*** Opening EXTRACTED MATERIAL ***
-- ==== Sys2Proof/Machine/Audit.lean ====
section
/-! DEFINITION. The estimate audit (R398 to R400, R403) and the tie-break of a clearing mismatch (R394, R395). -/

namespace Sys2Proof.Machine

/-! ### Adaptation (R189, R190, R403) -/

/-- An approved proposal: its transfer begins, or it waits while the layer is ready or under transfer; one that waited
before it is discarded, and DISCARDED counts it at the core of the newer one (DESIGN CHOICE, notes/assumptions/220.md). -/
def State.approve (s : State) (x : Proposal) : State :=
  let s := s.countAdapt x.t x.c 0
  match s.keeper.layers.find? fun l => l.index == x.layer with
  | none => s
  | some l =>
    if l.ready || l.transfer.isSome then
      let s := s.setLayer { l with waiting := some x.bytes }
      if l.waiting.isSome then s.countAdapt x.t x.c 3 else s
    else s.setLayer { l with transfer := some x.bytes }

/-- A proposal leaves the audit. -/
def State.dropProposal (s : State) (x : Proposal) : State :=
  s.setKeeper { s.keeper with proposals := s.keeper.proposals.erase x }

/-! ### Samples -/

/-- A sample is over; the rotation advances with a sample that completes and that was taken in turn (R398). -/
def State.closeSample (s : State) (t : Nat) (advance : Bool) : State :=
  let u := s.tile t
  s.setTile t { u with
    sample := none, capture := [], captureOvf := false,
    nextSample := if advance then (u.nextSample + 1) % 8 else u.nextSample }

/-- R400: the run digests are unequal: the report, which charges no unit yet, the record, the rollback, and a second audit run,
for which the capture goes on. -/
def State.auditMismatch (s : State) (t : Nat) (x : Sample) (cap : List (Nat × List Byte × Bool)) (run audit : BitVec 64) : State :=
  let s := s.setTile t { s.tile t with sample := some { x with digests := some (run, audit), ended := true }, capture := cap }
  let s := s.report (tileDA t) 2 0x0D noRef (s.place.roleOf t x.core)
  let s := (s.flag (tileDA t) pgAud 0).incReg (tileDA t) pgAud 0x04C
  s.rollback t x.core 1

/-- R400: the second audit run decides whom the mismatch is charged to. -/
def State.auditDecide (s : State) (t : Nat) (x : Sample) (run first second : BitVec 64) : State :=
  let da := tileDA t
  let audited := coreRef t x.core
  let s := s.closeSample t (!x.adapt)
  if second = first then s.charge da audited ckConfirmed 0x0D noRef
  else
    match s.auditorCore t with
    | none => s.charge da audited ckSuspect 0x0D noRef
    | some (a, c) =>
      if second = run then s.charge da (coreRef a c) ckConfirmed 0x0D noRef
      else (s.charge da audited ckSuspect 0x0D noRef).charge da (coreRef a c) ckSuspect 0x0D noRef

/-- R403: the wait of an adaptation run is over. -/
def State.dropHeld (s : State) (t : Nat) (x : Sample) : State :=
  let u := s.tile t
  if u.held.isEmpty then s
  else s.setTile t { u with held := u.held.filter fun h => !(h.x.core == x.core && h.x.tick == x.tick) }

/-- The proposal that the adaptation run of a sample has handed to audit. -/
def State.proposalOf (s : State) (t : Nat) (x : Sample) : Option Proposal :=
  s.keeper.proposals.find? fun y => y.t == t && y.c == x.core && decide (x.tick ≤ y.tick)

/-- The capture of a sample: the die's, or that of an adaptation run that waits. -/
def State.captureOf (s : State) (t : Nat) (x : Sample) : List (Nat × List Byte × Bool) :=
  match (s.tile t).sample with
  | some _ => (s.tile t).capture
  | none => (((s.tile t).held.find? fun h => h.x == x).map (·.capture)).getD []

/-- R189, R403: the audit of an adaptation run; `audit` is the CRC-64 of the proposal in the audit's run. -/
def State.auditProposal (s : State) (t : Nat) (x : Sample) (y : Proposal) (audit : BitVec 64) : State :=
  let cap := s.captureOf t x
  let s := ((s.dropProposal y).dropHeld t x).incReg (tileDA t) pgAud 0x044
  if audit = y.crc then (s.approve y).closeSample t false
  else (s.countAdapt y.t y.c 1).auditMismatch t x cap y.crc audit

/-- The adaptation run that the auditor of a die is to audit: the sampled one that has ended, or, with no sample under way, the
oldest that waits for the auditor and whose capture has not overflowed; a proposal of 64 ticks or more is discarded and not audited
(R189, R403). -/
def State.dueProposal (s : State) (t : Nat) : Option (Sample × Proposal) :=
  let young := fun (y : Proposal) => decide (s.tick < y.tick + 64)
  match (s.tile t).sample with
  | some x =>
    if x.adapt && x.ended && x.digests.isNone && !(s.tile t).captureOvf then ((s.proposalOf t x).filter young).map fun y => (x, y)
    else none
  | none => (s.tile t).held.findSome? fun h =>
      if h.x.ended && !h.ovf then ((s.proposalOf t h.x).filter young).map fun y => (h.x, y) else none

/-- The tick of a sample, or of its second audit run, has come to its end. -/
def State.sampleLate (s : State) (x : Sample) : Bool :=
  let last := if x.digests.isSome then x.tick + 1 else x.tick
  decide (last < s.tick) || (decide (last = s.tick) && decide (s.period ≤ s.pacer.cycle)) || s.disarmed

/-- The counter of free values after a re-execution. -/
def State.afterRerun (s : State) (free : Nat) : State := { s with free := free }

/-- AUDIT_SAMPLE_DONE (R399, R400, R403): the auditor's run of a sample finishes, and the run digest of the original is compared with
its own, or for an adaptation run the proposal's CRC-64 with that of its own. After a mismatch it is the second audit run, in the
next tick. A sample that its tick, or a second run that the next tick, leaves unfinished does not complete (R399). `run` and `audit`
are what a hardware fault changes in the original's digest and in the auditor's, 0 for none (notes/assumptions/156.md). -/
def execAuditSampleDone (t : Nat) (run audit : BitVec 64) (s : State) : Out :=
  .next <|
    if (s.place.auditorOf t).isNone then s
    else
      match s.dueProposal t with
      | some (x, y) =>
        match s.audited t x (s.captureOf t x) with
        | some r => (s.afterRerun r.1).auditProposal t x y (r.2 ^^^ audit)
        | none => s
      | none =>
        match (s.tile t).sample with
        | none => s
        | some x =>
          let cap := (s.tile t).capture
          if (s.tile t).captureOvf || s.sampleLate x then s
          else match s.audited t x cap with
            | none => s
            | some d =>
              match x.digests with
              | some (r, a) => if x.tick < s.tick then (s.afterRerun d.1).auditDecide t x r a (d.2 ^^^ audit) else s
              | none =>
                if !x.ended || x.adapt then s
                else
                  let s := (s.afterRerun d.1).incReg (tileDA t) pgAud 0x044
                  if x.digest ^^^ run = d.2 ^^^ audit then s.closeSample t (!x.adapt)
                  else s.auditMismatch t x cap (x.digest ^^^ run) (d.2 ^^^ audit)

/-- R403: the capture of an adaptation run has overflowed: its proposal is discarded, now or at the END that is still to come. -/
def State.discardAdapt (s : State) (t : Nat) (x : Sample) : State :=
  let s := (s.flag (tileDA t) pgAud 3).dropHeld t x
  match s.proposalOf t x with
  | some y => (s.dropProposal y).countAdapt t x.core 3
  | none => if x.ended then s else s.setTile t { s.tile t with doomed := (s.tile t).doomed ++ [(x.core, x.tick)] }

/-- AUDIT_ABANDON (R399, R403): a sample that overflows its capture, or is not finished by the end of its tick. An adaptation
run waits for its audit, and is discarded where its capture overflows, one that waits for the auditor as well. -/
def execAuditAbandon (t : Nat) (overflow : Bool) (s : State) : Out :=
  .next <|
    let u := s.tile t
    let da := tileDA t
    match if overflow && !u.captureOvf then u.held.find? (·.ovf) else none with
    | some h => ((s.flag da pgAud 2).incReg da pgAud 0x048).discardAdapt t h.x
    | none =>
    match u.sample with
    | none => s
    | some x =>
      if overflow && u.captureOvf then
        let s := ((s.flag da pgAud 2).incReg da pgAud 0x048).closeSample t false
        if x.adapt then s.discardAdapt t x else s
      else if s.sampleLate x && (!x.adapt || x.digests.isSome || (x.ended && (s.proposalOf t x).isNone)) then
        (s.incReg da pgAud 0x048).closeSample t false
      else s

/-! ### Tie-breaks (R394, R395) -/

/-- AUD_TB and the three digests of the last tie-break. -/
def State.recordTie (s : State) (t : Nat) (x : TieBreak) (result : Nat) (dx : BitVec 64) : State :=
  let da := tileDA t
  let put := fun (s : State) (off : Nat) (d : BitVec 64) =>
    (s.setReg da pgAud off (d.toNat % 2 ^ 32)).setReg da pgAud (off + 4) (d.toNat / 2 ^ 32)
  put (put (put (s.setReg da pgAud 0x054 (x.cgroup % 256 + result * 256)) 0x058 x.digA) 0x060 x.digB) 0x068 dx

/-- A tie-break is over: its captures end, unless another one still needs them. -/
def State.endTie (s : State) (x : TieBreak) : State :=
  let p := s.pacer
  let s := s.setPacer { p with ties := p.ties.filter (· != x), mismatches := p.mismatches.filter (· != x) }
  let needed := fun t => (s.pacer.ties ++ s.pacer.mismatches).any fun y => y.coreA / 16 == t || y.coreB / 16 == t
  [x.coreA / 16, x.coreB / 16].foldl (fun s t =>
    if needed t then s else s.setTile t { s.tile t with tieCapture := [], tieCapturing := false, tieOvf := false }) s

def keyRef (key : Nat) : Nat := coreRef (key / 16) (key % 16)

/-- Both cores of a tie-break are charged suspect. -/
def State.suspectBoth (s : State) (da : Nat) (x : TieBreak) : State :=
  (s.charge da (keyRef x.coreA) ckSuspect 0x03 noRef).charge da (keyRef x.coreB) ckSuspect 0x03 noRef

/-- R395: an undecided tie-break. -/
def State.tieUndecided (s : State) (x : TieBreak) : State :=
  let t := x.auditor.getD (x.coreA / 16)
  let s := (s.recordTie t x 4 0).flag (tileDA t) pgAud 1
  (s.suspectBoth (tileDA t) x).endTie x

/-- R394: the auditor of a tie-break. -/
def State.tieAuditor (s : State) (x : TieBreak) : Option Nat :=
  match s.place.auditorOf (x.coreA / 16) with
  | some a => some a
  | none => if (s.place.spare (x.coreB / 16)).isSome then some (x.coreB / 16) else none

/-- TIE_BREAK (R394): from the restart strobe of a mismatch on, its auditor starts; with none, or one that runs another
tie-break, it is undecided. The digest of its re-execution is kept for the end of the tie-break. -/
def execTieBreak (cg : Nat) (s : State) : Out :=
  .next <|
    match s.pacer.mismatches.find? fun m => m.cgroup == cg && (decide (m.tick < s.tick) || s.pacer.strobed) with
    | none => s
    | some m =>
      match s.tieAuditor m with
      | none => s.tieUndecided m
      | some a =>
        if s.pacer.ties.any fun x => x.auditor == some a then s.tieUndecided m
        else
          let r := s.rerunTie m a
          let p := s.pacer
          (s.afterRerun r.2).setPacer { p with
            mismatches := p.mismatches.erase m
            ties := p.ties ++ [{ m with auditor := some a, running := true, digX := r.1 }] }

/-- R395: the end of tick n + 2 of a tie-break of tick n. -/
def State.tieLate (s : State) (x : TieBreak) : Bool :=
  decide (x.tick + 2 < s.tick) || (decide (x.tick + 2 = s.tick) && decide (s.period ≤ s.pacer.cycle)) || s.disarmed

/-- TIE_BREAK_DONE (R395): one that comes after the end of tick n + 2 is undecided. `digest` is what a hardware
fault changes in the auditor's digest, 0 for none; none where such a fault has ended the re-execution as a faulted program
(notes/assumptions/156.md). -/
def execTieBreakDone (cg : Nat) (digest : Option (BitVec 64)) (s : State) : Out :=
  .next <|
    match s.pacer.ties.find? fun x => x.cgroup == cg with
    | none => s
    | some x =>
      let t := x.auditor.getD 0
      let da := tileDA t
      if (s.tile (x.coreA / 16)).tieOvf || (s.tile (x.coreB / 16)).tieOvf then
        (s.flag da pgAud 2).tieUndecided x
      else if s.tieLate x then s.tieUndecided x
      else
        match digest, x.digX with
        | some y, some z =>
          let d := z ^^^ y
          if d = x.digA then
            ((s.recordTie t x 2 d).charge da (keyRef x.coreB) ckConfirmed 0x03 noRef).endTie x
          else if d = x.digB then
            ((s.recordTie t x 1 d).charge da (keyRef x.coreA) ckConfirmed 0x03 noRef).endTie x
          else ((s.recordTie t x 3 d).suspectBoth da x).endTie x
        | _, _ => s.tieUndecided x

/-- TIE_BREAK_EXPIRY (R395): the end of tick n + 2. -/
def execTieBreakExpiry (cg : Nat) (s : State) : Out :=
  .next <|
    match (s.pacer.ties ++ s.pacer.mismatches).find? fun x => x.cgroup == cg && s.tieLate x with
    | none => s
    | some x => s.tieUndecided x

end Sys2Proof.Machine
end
*** Closing EXTRACTED MATERIAL ***
WHAT TO WORK ON: Return only the part of the records above that opens with the line containing "nextSample := if" and closes with the line containing "let s := s.setTile", ends included.

ANSWER FOR THIS EXERCISE:
    nextSample := if advance then (u.nextSample + 1) % 8 else u.nextSample }

/-- R400: the run digests are unequal: the report, which charges no unit yet, the record, the rollback, and a second audit run,
for which the capture goes on. -/
def State.auditMismatch (s : State) (t : Nat) (x : Sample) (cap : List (Nat × List Byte × Bool)) (run audit : BitVec 64) : State :=
  let s := s.setTile t { s.tile t with sample := some { x with digests := some (run, audit), ended := true }, capture := cap }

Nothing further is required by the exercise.